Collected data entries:
-- ==== Sys2Proof/Laws/Frame.lean ====
section
/-! SUPPORT. What the sending of tokens leaves unchanged: the operations that a computing instruction is made of, each with the
lemma that it changes no more than Safety's OnlySends lets it. -/

namespace Sys2Proof.Machine

/-- As OnlySends, of a change that writes no memory and no register. -/
def SendQ (f : Firing) (s t : State) : Prop :=
  let c := f.site.core
  t.mem = s.mem ∧ t.regs = s.regs ∧ t.dbg = s.dbg ∧
  (∀ d k, ∃ p : FpFlags → FpFlags, t.thread d k = { s.thread d k with exec := (s.thread d k).exec.map (fun e => { e with pend := p e.pend }) }) ∧
  (∀ d, d ≠ c → t.core d = s.core d) ∧
  (∀ u h, (t.ctx c u h).store = (s.ctx c u h).store ∧ (t.ctx c u h).plane = (s.ctx c u h).plane ∧
    (t.ctx c u h).eos = (s.ctx c u h).eos) ∧
  (∀ u, (t.tile c u).mx = (s.tile c u).mx ∧ (t.tile c u).shadow = (s.tile c u).shadow) ∧
  (∀ u, u ≠ f.site.tile → (t.tile c u).frozen = (s.tile c u).frozen) ∧
  t.time = s.time ∧ t.coh = s.coh ∧ t.mmu = s.mmu ∧ t.images = s.images ∧ t.queues = s.queues ∧ t.grids = s.grids ∧
  t.teams = s.teams ∧ t.engines = s.engines ∧ t.chr = s.chr ∧ t.station = s.station ∧ t.stage = s.stage ∧ t.full = s.full ∧
  t.poison = s.poison ∧ t.links = s.links ∧ t.sec = s.sec ∧ t.rpl = s.rpl

theorem SendQ.refl (f : Firing) (s : State) : SendQ f s s := by
  refine ⟨rfl, rfl, rfl, fun d k => ⟨id, ?_⟩, fun _ _ => rfl, fun _ _ => ⟨rfl, rfl, rfl⟩, fun _ => ⟨rfl, rfl⟩, fun _ _ => rfl, rfl, rfl, rfl, rfl, rfl, rfl, rfl, rfl, rfl, rfl, rfl, rfl, rfl, rfl, rfl, rfl⟩
  rcases h : (s.thread d k).exec with _ | e <;> simp [← h]

theorem SendQ.trans {f : Firing} {s t u : State} (a : SendQ f s t) (b : SendQ f t u) : SendQ f s u := by
  obtain ⟨a1, a2, a3, a4, a5, a6, a7, a8, a9, a10, a11, a12, a13, a14, a15, a16, a17, a18, a19, a20, a21, a22, a23, a24⟩ := a
  obtain ⟨b1, b2, b3, b4, b5, b6, b7, b8, b9, b10, b11, b12, b13, b14, b15, b16, b17, b18, b19, b20, b21, b22, b23, b24⟩ := b
  refine ⟨b1.trans a1, b2.trans a2, b3.trans a3, fun d k => ?_, fun d h => (b5 d h).trans (a5 d h),
    fun u h => ⟨(b6 u h).1.trans (a6 u h).1, (b6 u h).2.1.trans (a6 u h).2.1, (b6 u h).2.2.trans (a6 u h).2.2⟩,
    fun u => ⟨(b7 u).1.trans (a7 u).1, (b7 u).2.trans (a7 u).2⟩, fun u h => (b8 u h).trans (a8 u h),
    b9.trans a9, b10.trans a10, b11.trans a11, b12.trans a12, b13.trans a13, b14.trans a14, b15.trans a15, b16.trans a16, b17.trans a17, b18.trans a18, b19.trans a19, b20.trans a20, b21.trans a21, b22.trans a22, b23.trans a23, b24.trans a24⟩
  obtain ⟨p, hp⟩ := a4 d k
  obtain ⟨q, hq⟩ := b4 d k
  refine ⟨fun x => q (p x), ?_⟩
  rw [hq, hp]
  simp [Option.map_map, Function.comp_def]

theorem sendQ_of {f : Firing} {s t : State} (h : ∃ cs, t = { s with cores := cs })
    (h4 : ∀ d k, ∃ p : FpFlags → FpFlags, t.thread d k = { s.thread d k with exec := (s.thread d k).exec.map (fun e => { e with pend := p e.pend }) })
    (h5 : ∀ d, d ≠ f.site.core → t.core d = s.core d)
    (h6 : ∀ u h, (t.ctx f.site.core u h).store = (s.ctx f.site.core u h).store ∧ (t.ctx f.site.core u h).plane = (s.ctx f.site.core u h).plane ∧
      (t.ctx f.site.core u h).eos = (s.ctx f.site.core u h).eos)
    (h7 : ∀ u, (t.tile f.site.core u).mx = (s.tile f.site.core u).mx ∧ (t.tile f.site.core u).shadow = (s.tile f.site.core u).shadow)
    (h8 : ∀ u, u ≠ f.site.tile → (t.tile f.site.core u).frozen = (s.tile f.site.core u).frozen) : SendQ f s t := by
  obtain ⟨cs, rfl⟩ := h
  exact ⟨rfl, rfl, rfl, h4, h5, h6, h7, h8, rfl, rfl, rfl, rfl, rfl, rfl, rfl, rfl, rfl, rfl, rfl, rfl, rfl, rfl, rfl, rfl⟩

theorem thread_same (s : State) (d k : Nat) : ∃ p : BitVec 6 → BitVec 6, s.thread d k = { s.thread d k with exec := (s.thread d k).exec.map (fun e => { e with pend := p e.pend }) } :=
  (SendQ.refl ⟨⟨0, 0, 0, false⟩, ⟨0, 0⟩, [], [], [], 0, 0, none, none⟩ s).2.2.2.1 d k

/-- A tile changed in what a SendQ leaves open. -/
theorem sendQ_updTile (f : Firing) (s : State) (t : Nat) (g : Tile → Tile)
    (hg : ∀ x, (∀ h, ((g x).ctx h).store = (x.ctx h).store ∧ ((g x).ctx h).plane = (x.ctx h).plane ∧ ((g x).ctx h).eos = (x.ctx h).eos) ∧
      (g x).mx = x.mx ∧ (g x).shadow = x.shadow ∧ (t ≠ f.site.tile → (g x).frozen = x.frozen)) : SendQ f s (s.updTile f.site.core t g) := by
  have ht : ∀ u, (s.updTile f.site.core t g).tile f.site.core u = if u = t then g (s.tile f.site.core u) else s.tile f.site.core u := by
    intro u; by_cases hu : u = t <;> simp [hu]
  refine sendQ_of ⟨_, rfl⟩ (fun d k => ?_) (fun d hd => ?_) (fun u h => ?_) (fun u => ?_) (fun u hu => ?_)
  · simpa using thread_same s d k
  · simp [State.core, State.updTile, State.updCore, KMap.lookD_alter_other _ _ _ _ _ _ hd]
  · simp only [State.ctx, ht]; split
    · exact (hg _).1 h
    · exact ⟨rfl, rfl, rfl⟩
  · rw [ht]; split
    · exact ⟨(hg _).2.1, (hg _).2.2.1⟩
    · exact ⟨rfl, rfl⟩
  · rw [ht]; split
    · exact (hg _).2.2.2 (by omega)
    · rfl

theorem sendQ_updCtx (f : Firing) (s : State) (t : Nat) (h : Bool) (g : PlaneCtx → PlaneCtx)
    (hg : ∀ x, (g x).store = x.store ∧ (g x).plane = x.plane ∧ (g x).eos = x.eos) : SendQ f s (s.updCtx f.site.core t h g) := by
  refine sendQ_updTile f s t _ (fun x => ?_)
  cases h with
  | false =>
    refine ⟨fun h => ?_, rfl, rfl, fun _ => rfl⟩
    cases h
    · exact hg _
    · exact ⟨rfl, rfl, rfl⟩
  | true =>
    refine ⟨fun h => ?_, rfl, rfl, fun _ => rfl⟩
    cases h
    · exact ⟨rfl, rfl, rfl⟩
    · simp only [Tile.updCtx, Tile.ctx, if_true]
      cases x.hctx
      · exact ⟨rfl, rfl, rfl⟩
      · exact hg _

theorem sendQ_send (f : Firing) (s : State) (t : Nat) (h : Bool) (d : Dst) (tok : Token) : SendQ f s (s.send f.site.core t h d tok) := by
  have key : ∀ (l : List (Nat × Nat × Nat)) (g : State → Nat × Nat × Nat → List Arrival → List Arrival) (s : State),
      SendQ f s (l.foldl (fun s r => s.updCtx f.site.core r.1 h (fun x => x.updPort r.2.1 (g s r))) s) := by
    intro l g
    induction l with
    | nil => intro s; exact SendQ.refl f s
    | cons a l ih => intro s; exact (sendQ_updCtx f s _ _ _ (fun x => ⟨by simp, by simp, by simp⟩)).trans (ih _)
  have h1 : SendQ f s (s.deliver f.site.core t h d tok) :=
    key (s.reaches f.site.core t h d) (fun s r => arriveAt { tok := tok, cycle := s.cycle f.site.core + r.2.2 }) s
  unfold State.send
  simp only
  split
  · exact h1
  · exact h1.trans (sendQ_updCtx f _ _ _ _ (fun x => ⟨rfl, rfl, rfl⟩))

theorem sendQ_emit (f : Firing) (s : State) (t : Nat) (h : Bool) (d : Dst) (l : List Token) : SendQ f s (s.emit f.site.core t h d l) := by
  unfold State.emit
  split
  · exact SendQ.refl f s
  · split
    · exact SendQ.refl f s
    · simp only
      split
      · exact sendQ_send f s _ _ _ _
      · refine (sendQ_send f s _ _ _ _).trans (sendQ_updTile f _ _ _ (fun x => ⟨fun h => ?_, rfl, rfl, fun _ => rfl⟩))
        cases h <;> exact ⟨rfl, rfl, rfl⟩

theorem sendQ_updExec (f : Firing) (s : State) (k : Nat) (p : BitVec 6 → BitVec 6) :
    SendQ f s (s.updExec f.site.core k (fun e => { e with pend := p e.pend })) := by
  refine sendQ_of ⟨_, rfl⟩ (fun d j => ?_) (fun d hd => ?_) (fun u h => ?_) (fun u => ?_) (fun u hu => ?_)
  · by_cases h : d = f.site.core ∧ j = k
    · obtain ⟨rfl, rfl⟩ := h
      exact ⟨p, by simp [State.updExec]⟩
    · have : (s.updExec f.site.core k (fun e => { e with pend := p e.pend })).thread d j = s.thread d j := by
        simp only [State.updExec]
        by_cases hd : d = f.site.core
        · subst hd
          have hj : j ≠ k := fun hj => h ⟨rfl, hj⟩
          simp [hj]
        · simp [hd]
      rw [this]; exact thread_same s d j
  · simp [State.core, State.updExec, State.updThread, State.updCore, KMap.lookD_alter_other _ _ _ _ _ _ hd]
  · simp [State.updExec, State.ctx]
  · simp [State.updExec]
  · simp [State.updExec]

theorem sendQ_addFlags (f : Firing) (s : State) (k : Nat) (fl : FpFlags) : SendQ f s (s.addFlags f.site.core k fl) := by
  unfold State.addFlags
  split
  · exact SendQ.refl f s
  · exact sendQ_updExec f s k (fun x => x ||| fl)

theorem sendQ_sendFault (f : Firing) (s : State) (x : FaultTok) : SendQ f s (s.sendFault f.site.core x) := by
  have hc : ∀ d, (s.sendFault f.site.core x).core d = if d = f.site.core then { s.core d with faultNet := (s.core d).faultNet ++ [x] } else s.core d := by
    intro d
    simp only [State.core, State.sendFault, State.updCore, KMap.lookD_alter]
    split
    · rename_i h; subst h; rfl
    · rfl
  have ht : ∀ d j, (s.sendFault f.site.core x).thread d j = s.thread d j := by
    intro d j; simp only [State.thread, hc]; split <;> rfl
  have hl : ∀ d j, (s.sendFault f.site.core x).tile d j = s.tile d j := by
    intro d j; simp only [State.tile, hc]; split <;> rfl
  refine sendQ_of ⟨_, rfl⟩ (fun d j => ?_) (fun d hd => ?_) (fun u h => ?_) (fun u => ?_) (fun u hu => ?_)
  · rw [ht]; exact thread_same s d j
  · rw [hc, if_neg hd]
  · simp only [State.ctx, hl]; exact ⟨trivial, trivial, trivial⟩
  · rw [hl]; exact ⟨rfl, rfl⟩
  · rw [hl]

theorem sendQ_freeze (f : Firing) (s : State) (ta : TagAction) (code : Nat) : SendQ f s (s.freezeFiring f ta code) := by
  unfold State.freezeFiring State.takeFreeze
  simp only
  split
  · exact sendQ_sendFault f s _
  · refine SendQ.trans ?_ (sendQ_sendFault f _ _)
    refine sendQ_updTile f s f.site.tile _ (fun x => ⟨fun h => ?_, rfl, rfl, fun h => absurd rfl h⟩)
    cases h <;> exact ⟨rfl, rfl, rfl⟩

theorem sendQ_only {f : Firing} {s t : State} (h : SendQ f s t) : s.OnlySends t f :=
  ⟨fun a _ => by simp only [State.byte, h.1], fun o _ => by rw [h.2.1], h.2.2.2⟩

theorem putWords_len (l : List Nat) (hl : l.length = 4) : (l.flatMap (leBytes 8)).length = 32 := by
  match l, hl with
  | [a, b, c, d], _ => simp [leBytes]

theorem byte_withDbg (u : State) (d : Dbg) (a : Nat) : ({ u with dbg := d } : State).byte a = u.byte a := rfl

theorem traceWords_len (s : State) (f : Firing) (d : Dst) (tok : Token) (n : Tick) : (s.traceWords f d tok n).length = 4 := rfl

/-- A record written changes the ring's next place alone. -/
theorem putTrace_bytes (s : State) (l : List Nat) (hl : l.length = 4) (a : Nat)
    (ha : let size := 1024 * 2 ^ bitsOf (s.regN .dbgTrctl) 4 1
      ringFull s.dbg.trTail s.dbg.trHead size = false →
        a < s.regN .dbgTrbase + 32 * (s.dbg.trTail % size) ∨ s.regN .dbgTrbase + 32 * (s.dbg.trTail % size) + 32 ≤ a) :
    (s.putTrace l).byte a = s.byte a := by
  unfold State.putTrace
  simp only at ha ⊢
  split
  · rfl
  · rename_i hf
    rw [byte_withDbg]
    exact State.byte_putBytes_outside _ _ _ _ (by rw [putWords_len l hl]; exact ha (by simpa using hf))

theorem putTrace_regs (s : State) (l : List Nat) (o : Nat) (ho : o ≠ RegName.dbgTrlost.offset 0) :
    KMap.look (s.putTrace l).regs o = KMap.look s.regs o := by
  unfold State.putTrace
  simp only
  split
  · exact KMap.look_put_other _ _ _ _ ho
  · obtain ⟨m, h⟩ := putWords_eq s (s.regN .dbgTrbase + 32 * (s.dbg.trTail % (1024 * 2 ^ bitsOf (s.regN .dbgTrctl) 4 1))) l
    show KMap.look (s.putWords _ l).regs o = _
    rw [h]

theorem trace_bytes (f : Firing) (s : State) (d : Dst) (tok : Token) (a : Nat)
    (ha : ∀ b, s.traceSlot f.site.core = some b → a < b ∨ b + 32 ≤ a) : (s.trace f d tok).byte a = s.byte a := by
  unfold State.traceSlot at ha
  unfold State.trace State.traced
  simp only at ha ⊢
  split
  · rfl
  · split
    · rename_i hc
      split
      · rfl
      · refine putTrace_bytes s _ (traceWords_len _ _ _ _ _) a (fun hf => ?_)
        rw [if_pos (by rw [hc, hf]; rfl)] at ha
        exact ha _ rfl
    · rfl

theorem trace_regs (f : Firing) (s : State) (d : Dst) (tok : Token) (o : Nat)
    (ho : o ≠ RegName.dbgTrlost.offset 0) : KMap.look (s.trace f d tok).regs o = KMap.look s.regs o := by
  unfold State.trace
  simp only
  split
  · rfl
  · split
    · split
      · rfl
      · exact putTrace_regs s _ o ho
    · rfl

theorem only_of (f : Firing) (s u t : State) (d : Dst) (tok : Token) (h1 : SendQ f s u) (h2 : SendQ f (u.trace f d tok) t) :
    s.OnlySends t f := by
  have hs : u.traceSlot f.site.core = s.traceSlot f.site.core := by
    unfold State.traceSlot State.regN State.reg
    rw [h1.2.1, h1.2.2.1]
  obtain ⟨m, r, x, h⟩ := trace_eq u f d tok
  have hu : ∃ v : State, v = { u.trace f d tok with mem := u.mem, regs := u.regs, dbg := u.dbg } ∧ v = u := ⟨_, rfl, by rw [h]⟩
  have ht : SendQ f u { t with mem := u.mem, regs := u.regs, dbg := u.dbg } := by
    obtain ⟨v, hv, hvu⟩ := hu
    have hh : SendQ f { u.trace f d tok with mem := u.mem, regs := u.regs, dbg := u.dbg } { t with mem := u.mem, regs := u.regs, dbg := u.dbg } :=
      ⟨rfl, rfl, rfl, h2.2.2.2⟩
    rw [← hv, hvu] at hh
    exact hh
  have hst := (h1.trans ht).2.2.2
  refine ⟨fun a ha => ?_, fun o ho => ?_, hst⟩
  · have : t.byte a = (u.trace f d tok).byte a := by simp only [State.byte, h2.1]
    rw [this, trace_bytes f u d tok a (by rw [hs]; exact ha)]
    simp only [State.byte, h1.1]
  · rw [h2.2.1, trace_regs f u d tok o ho, h1.2.1]

theorem sendQ_taken (f : Firing) (s : State) : SendQ f s { s with firing := none } :=
  ⟨rfl, rfl, rfl, fun d k => thread_same s d k, fun _ _ => rfl, fun _ _ => ⟨rfl, rfl, rfl⟩, fun _ => ⟨rfl, rfl⟩, fun _ _ => rfl, rfl, rfl, rfl, rfl, rfl, rfl, rfl, rfl, rfl, rfl, rfl, rfl, rfl, rfl, rfl, rfl⟩

theorem only_emitOut (f : Firing) (s u : State) (r : Route) (o : Out) (h : SendQ f s u) : s.OnlySends (u.emitOut f r o) f := by
  unfold State.emitOut State.sendOut
  simp only
  refine only_of f s u _ r.d0 (opTok o.toks0) h ?_
  refine SendQ.trans ?_ ((sendQ_emit f _ _ _ _ _).trans (sendQ_emit f _ _ _ _ _))
  unfold State.returnToPort
  split
  · exact sendQ_updCtx f _ _ _ _ (fun x => ⟨by simp, by simp, by simp⟩)
  · exact SendQ.refl f _

theorem only_fireCases (r : Route) (fmt : Fmt) (own : State → Firing → State) (s u : State) (f : Firing) (h : SendQ f s u)
    (ho : s.OnlySends (own u f) f) : s.OnlySends (fireCases r fmt own u f) f := by
  unfold fireCases State.emitDeferred State.emitBubble
  split
  · exact only_emitOut f s u _ _ h
  · split
    · exact only_emitOut f s u _ _ h
    · exact ho

theorem only_valueEffect (r : Route) (g : State → Firing → Option Out) (s u : State) (f : Firing) (h : SendQ f s u) :
    s.OnlySends (valueEffect r g u f) f := by
  unfold valueEffect
  split
  · exact sendQ_only (h.trans (sendQ_freeze f u _ _))
  · exact only_emitOut f s _ _ _ (h.trans (sendQ_addFlags f u _ _))

theorem only_withFiring (s t : State) (f : Firing) (k : State → Firing → State) (hf : s.firing = some f)
    (h : withFiring s k = .next t) (hk : s.OnlySends (k { s with firing := none } f) f) : s.OnlySends t f := by
  unfold withFiring at h
  rw [hf] at h
  cases h
  exact hk

theorem only_valueFiring (r : Route) (fmt : Fmt) (g : State → Firing → Option Out) (s t : State) (f : Firing) (hf : s.firing = some f)
    (h : valueFiring r fmt g s = .next t) : s.OnlySends t f :=
  only_withFiring s t f _ hf h (only_fireCases r fmt _ s _ f (sendQ_taken f s) (only_valueEffect r g s _ f (sendQ_taken f s)))

theorem only_faultFiring (r : Route) (fmt : Fmt) (code : Nat) (s t : State) (f : Firing) (hf : s.firing = some f)
    (h : faultFiring r fmt code s = .next t) : s.OnlySends t f :=
  only_withFiring s t f _ hf h (only_fireCases r fmt _ s _ f (sendQ_taken f s) (sendQ_only ((sendQ_taken f s).trans (sendQ_freeze f _ _ _))))

end Sys2Proof.Machine
end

> **Your instructions**:
Of the lines above, extract only those from the line with "[State.ctx, ht]; split" to the line with "s; exact SendQ.refl f s", both included, exactly as written.

> **Exercise answer**:
  · simp only [State.ctx, ht]; split
    · exact (hg _).1 h
    · exact ⟨rfl, rfl, rfl⟩
  · rw [ht]; split
    · exact ⟨(hg _).2.1, (hg _).2.2.1⟩
    · exact ⟨rfl, rfl⟩
  · rw [ht]; split
    · exact (hg _).2.2.2 (by omega)
    · rfl

theorem sendQ_updCtx (f : Firing) (s : State) (t : Nat) (h : Bool) (g : PlaneCtx → PlaneCtx)
    (hg : ∀ x, (g x).store = x.store ∧ (g x).plane = x.plane ∧ (g x).eos = x.eos) : SendQ f s (s.updCtx f.site.core t h g) := by
  refine sendQ_updTile f s t _ (fun x => ?_)
  cases h with
  | false =>
    refine ⟨fun h => ?_, rfl, rfl, fun _ => rfl⟩
    cases h
    · exact hg _
    · exact ⟨rfl, rfl, rfl⟩
  | true =>
    refine ⟨fun h => ?_, rfl, rfl, fun _ => rfl⟩
    cases h
    · exact ⟨rfl, rfl, rfl⟩
    · simp only [Tile.updCtx, Tile.ctx, if_true]
      cases x.hctx
      · exact ⟨rfl, rfl, rfl⟩
      · exact hg _

theorem sendQ_send (f : Firing) (s : State) (t : Nat) (h : Bool) (d : Dst) (tok : Token) : SendQ f s (s.send f.site.core t h d tok) := by
  have key : ∀ (l : List (Nat × Nat × Nat)) (g : State → Nat × Nat × Nat → List Arrival → List Arrival) (s : State),
      SendQ f s (l.foldl (fun s r => s.updCtx f.site.core r.1 h (fun x => x.updPort r.2.1 (g s r))) s) := by
    intro l g
    induction l with
    | nil => intro s; exact SendQ.refl f s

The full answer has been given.